5. Die erstmalige Ablehnung des Ersatzes der hier noch strittigen Kosten der Haushaltshilfe für den Zeitraum 1. 1. 2008 bis 30. 11. 2010 durch die drittbeklagte Partei erfolgte am 5. 12. 2013 per E‑Mail, wobei hier dahinstehen kann, ob dies dem Erfordernis der schriftlichen (vgl 2 Ob 237/08d) Ablehnung des Versicherers nach § 27 Abs 2 KHVG entsprach (vgl dazu Riedler in Schwimann/Kodek ABGB4 § 886 ABGB Rz 6 und Rz 8).

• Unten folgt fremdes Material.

-- ==== Sys2Proof/Machine/Matrix.lean ====
section
/-!
DEFINITION. The matrix slice (16_matrix_engine.md): MMA and MDRAIN, gangs, K steps, drains, completions, and the slew
limiter of a cluster (R323 to R326).
-/

namespace Sys2Proof.Machine

/-! ### Pairings (R300) -/

/-- A pairing: channels of a K step, tiles of A and of B, whether the tile holds RES elements. -/
structure Pairing where
  e : Nat
  ta : Nat
  tb : Nat
  res : Bool
  deriving DecidableEq, Repr

/-- The pairing of two operand formats. -/
def pairing (fa fb : Fmt) : Option Pairing :=
  match fa, fb with
  | .bf16, .bf16 | .fp16, .fp16 => some ⟨48, 1, 1, false⟩
  | .e4m3, .e4m3 | .e4m3, .e5m2 | .e5m2, .e4m3 | .e5m2, .e5m2 => some ⟨96, 1, 1, false⟩
  | .e2m1, .e2m1 => some ⟨192, 1, 1, false⟩
  | .int8, .int8 => some ⟨96, 1, 1, true⟩
  | .int4, .int4 => some ⟨192, 1, 1, true⟩
  | .int8, .int4 => some ⟨192, 2, 1, true⟩
  | .int4, .int8 => some ⟨192, 1, 2, true⟩
  | _, _ => none

/-- Whether R300 pairs a format with some other. -/
def operandFmt : Fmt → Bool
  | .bf16 | .fp16 | .e4m3 | .e5m2 | .e2m1 | .int8 | .int4 => true
  | _ => false

/-- Whether an operand format accumulates in RES. -/
def resOperand (f : Fmt) : Bool := f == .int8 || f == .int4

/-! ### Issuing (R307, R308, R312, R313) -/

/-- accmode of a tile. -/
def Arch.resTile (a : Arch) (d : Reg8) : Bool := bit a.accmode.toNat d.val

/-- tval of MATRIX: the two formats, 0xFF for none, and the tile's mode. -/
def matrixVal (fa : Nat) (fb : Option Nat) (mode : Bool) : Word :=
  BitVec.ofNat 64 (fa + (fb.getD 0xFF) * 0x100 + b2n mode * 0x10000)

/-- tval of RING: the ring number. -/
def ringVal (n : Reg8) : Word := BitVec.ofNat 64 n.val

/-- The PAGE prefix of an MMA, the word that holds byp and perm (03 R66). -/
def mmaPage (m : MmaMode) : Word :=
  BitVec.ofNat 64 (0xFD80 + b2n m.byp * 8 + b2n m.perm * 4 + b2n m.gang * 2 + b2n m.zero)

/-- The PAGE prefix of an MDRAIN. -/
def drainPage (m : DrainMode) : Word :=
  BitVec.ofNat 64 (0xFD80 + b2n m.byp * 8 + b2n m.nor * 4 + b2n m.sat * 2 + b2n m.clr)

/-- Whether MMA reads B at this core: outside a gang, or at the leader. -/
def readsB (a : Arch) (c : CoreId) (m : MmaMode) : Bool := !m.gang || CoreId.col c == gangOrig a.gang

/-- The checks of MMA, in order (R308). DEDUCED (log 8): where byp = 1 and K is not 1, byp is the offending field, so
tval is the PAGE word whatever the order of the prefixes. -/
def mmaTrap (ar : Arch) (c : CoreId) (d a b : Reg8) (m : MmaMode) (k : Nat) : Option Trap :=
  let ra := ar.rings[a]
  let rb := ar.rings[b]
  let hasB := readsB ar c m
  let fb := if hasB then some rb.fmtCode else none
  let p := if hasB then pairing ra.fmt rb.fmt else none
  let mode := ar.resTile d
  let ta := (p.map (·.ta)).getD 1
  let tb := (p.map (·.tb)).getD 1
  if m.gang && gangWidth ar.gang = 0 then some ⟨.matrix, 0⟩
  else if m.byp && (k != 1 || m.perm) then some ⟨.resfield, mmaPage m⟩
  else if ra.slots = 0 then some ⟨.ring, ringVal a⟩
  else if hasB && rb.slots = 0 then some ⟨.ring, ringVal b⟩
  else if (hasB && p.isNone) || !operandFmt ra.fmt || mode != resOperand ra.fmt
      || (resOperand ra.fmt && (ra.blk != 0 || (hasB && rb.blk != 0))) then
    some ⟨.matrix, matrixVal ra.fmtCode fb mode⟩
  else if !m.byp && (ra.bytes < 3072 || ra.slots < ta) then some ⟨.ring, ringVal a⟩
  else if hasB && (rb.bytes < 3072 || rb.slots < tb) then some ⟨.ring, ringVal b⟩
  else none

/-- A slice command pushed; it waits while q4 is full. -/
def State.pushMat (s : State) (i : Instr) (m : MatCmd) : Out :=
  s.boundary (fun s =>
    if s.me.q4.length >= 2 then s.blocked i 0 0 none
    else (s.setMe { s.me with q4 := s.me.q4 ++ [m] }).finish id)

/-- MMA (R308). -/
def execMma (d a b : Reg8) (m : MmaMode) (k : Nat) (s : State) : Out :=
  match mmaTrap s.me.arch s.turn d a b m k with
  | some t => s.takeTrap t
  | none => s.pushMat (.mma d a b m k) ⟨d, a, .mma b m k⟩

/-- The output formats of MDRAIN (R313). -/
def drainFmt (byp res : Bool) : Fmt → Bool
  | .bf16 | .fp16 | .e4m3 | .e5m2 | .e2m1 | .int8 | .int4 => true
  | .fp32 | .int32 => !byp
  | .res => !byp && res
  | _ => false

/-- The checks of MDRAIN, in order (R313). -/
def drainTrap (ar : Arch) (d a : Reg8) (ctl : Word) (m : DrainMode) : Option Trap :=
  let ra := ar.rings[a]
  let mode := ar.resTile d
  if bits ctl.toNat 32 24 != 0 then some ⟨.resfield, ctl⟩
  else if m.nor && !m.byp then some ⟨.resfield, drainPage m⟩
  else if ra.slots = 0 then some ⟨.ring, ringVal a⟩
  else if !drainFmt m.byp mode ra.fmt then some ⟨.matrix, matrixVal ra.fmtCode none mode⟩
  else if !m.nor && ra.bytes < 128 * ra.fmt.width then some ⟨.ring, ringVal a⟩
  else none

/-- MDRAIN (R313). -/
def execMdrain (d a : Reg8) (b : XReg) (m : DrainMode) (s : State) : Out :=
  let ctl := s.x b
  match drainTrap s.me.arch d a ctl m with
  | some t => s.takeTrap t
  | none => s.pushMat (.mdrain d a b m) ⟨d, a, .drain m (ctl.setWidth 32) (bits ctl.toNat 56 8)⟩

/-! ### Taking a command (R309) -/

/-- Whether a command is an MMA. -/
def MatCmd.isMma (c : MatCmd) : Bool :=
  match c.op with
  | .mma _ _ _ => true
  | .drain _ _ _ => false

/-- Whether the bypass fits ring a (R309). -/
def Core.bypassFits (k : Core) (a : Reg8) : Bool :=
  match k.bypass with
  | none => false
  | some b => b.fmt == (k.committed.rings[a]).fmt && b.blk == (k.committed.rings[a]).blk

/-- The slice with a command in a phase. -/
def Core.withRun (k : Core) (r : SliceRun) : Core := { k with slice := { k.slice with cmd := some r } }

/-- Whether the slice can take the oldest command of q4: it is free, and q5 can take a completion. -/
def Core.canTake (k : Core) : Bool := k.enginesRun && k.slice.cmd.isNone && k.room k.arch.q5

/-- MMA_COMMAND: a gang MMA waits for its gang; another is ready, or ends with NOBYPASS. -/
def execMmaCommand (c : CoreId) (s : State) : Out :=
  let k := s.core c
  match k.q4 with
  | m :: ms =>
    match m.op with
    | .mma _ mode _ =>
      if !k.canTake then .next s
      else
        let ph : Phase := if mode.gang then .joining
          else if mode.byp && !k.bypassFits m.a then .ended 4 else .ready
        .next (s.setCore c ({ k with q4 := ms }.withRun ⟨m, ph, 0, [], false⟩))
    | .drain _ _ _ => .next s
  | [] => .next s

/-! ### Gangs (R317 to R319) -/

/-- The cores that a core's gang register names: of its row, from orig on, the leader first. -/
def Core.gangCores (k : Core) (c : CoreId) : List CoreId :=
  (List.range (gangWidth k.committed.gang)).map (fun i => coreOf (CoreId.row c * 64 + gangOrig k.committed.gang + i))

/-- A core's gang MMA waiting for its gang: the command, its B ring, mode and K. -/
def Core.gangMma (k : Core) : Option (MatCmd × Reg8 × MmaMode × Nat) :=
  match k.slice.cmd with
  | some ⟨m, .joining, _, _, _⟩ =>
    match m.op with
    | .mma b mode n => some (m, b, mode, n)
    | .drain _ _ _ => none
  | _ => none

/-- The format of a member's A: the bypass's, or ring a's. -/
def Core.aFmt (k : Core) (m : MatCmd) (byp : Bool) : Fmt :=
  match (if byp then k.bypass else none) with
  | some b => b.fmt
  | none => (k.committed.rings[m.a]).fmt

/-- Whether a member fails to match the leader's B format, K and perm (R318). -/
def Core.mismatch (k : Core) (fb : Fmt) (perm : Bool) (n : Nat) : Bool :=
  match k.gangMma with
  | none => true
  | some (m, _, mode, n') =>
    match pairing (k.aFmt m mode.byp) fb with
    | none => true
    | some p => n' != n || mode.perm != perm || k.committed.resTile m.d != p.res
        || (!mode.byp && (k.committed.rings[m.a]).slots < p.ta)

/-- The format of the leader's B ring. -/
def Core.bFmt (k : Core) (b : Reg8) : Fmt := (k.committed.rings[b]).fmt

/-- Members of a gang whose bypass check fails (R309). -/
def State.unfit (s : State) (ms : List CoreId) : List CoreId :=
  ms.filter (fun c => match (s.core c).gangMma with
    | some (m, _, mode, _) => mode.byp && !(s.core c).bypassFits m.a
    | none => false)

/-- A core's slice command changed. -/
def Core.onRun (k : Core) (f : SliceRun → SliceRun) : Core :=
  { k with slice := { k.slice with cmd := k.slice.cmd.map f } }

/-- GANG_JOIN: once every member's slice holds a gang MMA of one gang. A member whose bypass is unfit completes NOBYPASS
and leaves the gang; without its leader no member can run (log 10). -/
def execGangJoin (c : CoreId) (s : State) : Out :=
  let k := s.core c
  let ms := k.gangCores c
  if k.gangMma.isNone || !ms.contains c
      || !ms.all (fun d => (s.core d).gangMma.isSome && (s.core d).enginesRun && (s.core d).part == k.part
        && (s.core d).committed.gang == k.committed.gang) then .next s
  else match ms with
    | [] => .next s
    | l :: _ =>
      match (s.core l).gangMma with
      | none => .next s
      | some (_, b, mode, n) =>
        let fb := (s.core l).bFmt b
        if ms.any (fun d => (s.core d).mismatch fb mode.perm n) then
          .next (ms.foldl (fun (t : State) d => t.onCore d (fun k => k.onRun (fun r => { r with phase := .ended 3 }))) s)
        else
          let bad := if (s.unfit ms).contains l then ms else s.unfit ms
          let rest := ms.filter (fun d => !bad.contains d)
          .next (ms.foldl (fun (t : State) d => t.onCore d (fun k => k.onRun (fun r =>
            if bad.contains d then { r with phase := .ended 4 } else { r with phase := .ready, gang := rest }))) s)

/-! ### Operands of a K step (R301, R303, R305, R306, R311) -/

/-- The 96 bytes of operand row r of the tile in a slot, as one number. -/
def rowNat (m : List Host.Cell) (slot r : Nat) : Nat := memRead m (slot + 96 * r) 96

/-- The code of element j of row r: channels from the second tile on take the next slot. -/
def Ring.elem (g : Ring) (m : List Host.Cell) (r j : Nat) : Nat :=
  let w := g.fmt.width
  let per := 96 * 8 / w
  bits (rowNat m (g.slotAt (g.head.toNat + j / per)) r) (w * (j % per)) w

/-- The offset of the container of channel j of row r (R297, R301). -/
def Ring.scaleOff (g : Ring) (r j : Nat) : Nat :=
  g.scaleAt g.head.toNat + 4 * ((96 * r * 8 / g.fmt.width + j) / (blkLen g.blk).getD 1)

/-- The scale of channel j of row r, exact; 1 without blocks. -/
def Ring.scaleOf (g : Ring) (m : List Host.Cell) (r j : Nat) : Num :=
  match blkLen g.blk with
  | none => .ofInt 1
  | some _ => Fmt.s24.layout.value (memRead m (g.scaleOff r j) 4)

/-- The value of channel j of row r: element pi(j) under the scale of channel j (R303, R305). -/
def Ring.channel (g : Ring) (m : List Host.Cell) (perm : Nat → Nat) (r j : Nat) : Num :=
  scaled (g.scaleOf m r j) (g.fmt.value (g.elem m r (perm j)))

/-- The value of bypass element (r, j) (R311). -/
def Bypass.channel (b : Bypass) (r j : Nat) : Num :=
  let scale := match blkLen b.blk with
    | none => .ofInt 1
    | some l => Fmt.s24.layout.value (b.scales.getD ((32 * r + j) / l) 0).toNat
  scaled scale (b.fmt.value (bits b.elems.toNat (b.fmt.width * (32 * r + j)) b.fmt.width))

/-- Element e of a tile. -/
def Tile.at (z : Tile) (e : Nat) : Nat := bits z.toNat (32 * e) 32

Die dreijährige Verjährungsfrist für diese Kosten konnte daher frühestens mit Erhalt des E‑Mails vom 5. 12. 2013 zu Laufen beginnen. Diese Forderung ist demnach nicht verjährt. Der Höhe nach ist das Begehren im Rechtsmittelverfahren nicht mehr strittig.

6. Aus diesen Gründen hat die außerordentliche Revision des Klägers Erfolg. Eine Prüfung des gerügten Mangels des Berufungsverfahrens erübrigt sich daher. Das Berufungsurteil ist dahin abzuändern, dass dem Kläger zusätzlich zum bereits rechtskräftigen Zuspruch von 74.895,46 EUR sA ein weiterer Betrag von 16.492 EUR samt Zinsen auf Grundlage der im Revisionsverfahren nicht mehr strittigen Zinsenstaffel des Berufungsgerichts zuerkannt wird.

7. Die Kostenentscheidung im Revisionsverfahren gründet sich auf § 50 Abs 1 iVm § 41 Abs 1 ZPO. Die Erhöhung der Entlohnung für den elektronischen Rechtsverkehr nach § 23a RATG beträgt lediglich 2,10 EUR.

Die Aufhebung der Kostenentscheidungen der Vorinstanzen beruht auf einer sinngemäßen Anwendung des § 510 Abs 1 letzter Satz ZPO (RIS-Justiz RS0124588; hier: mehrere Verfahrensabschnitte mit unterschiedlichen Streitwerten und Erfolgsquoten, Bestreitung etlicher Positionen in den Einwendungen der beklagten Parteien gegen das Kostenverzeichnis).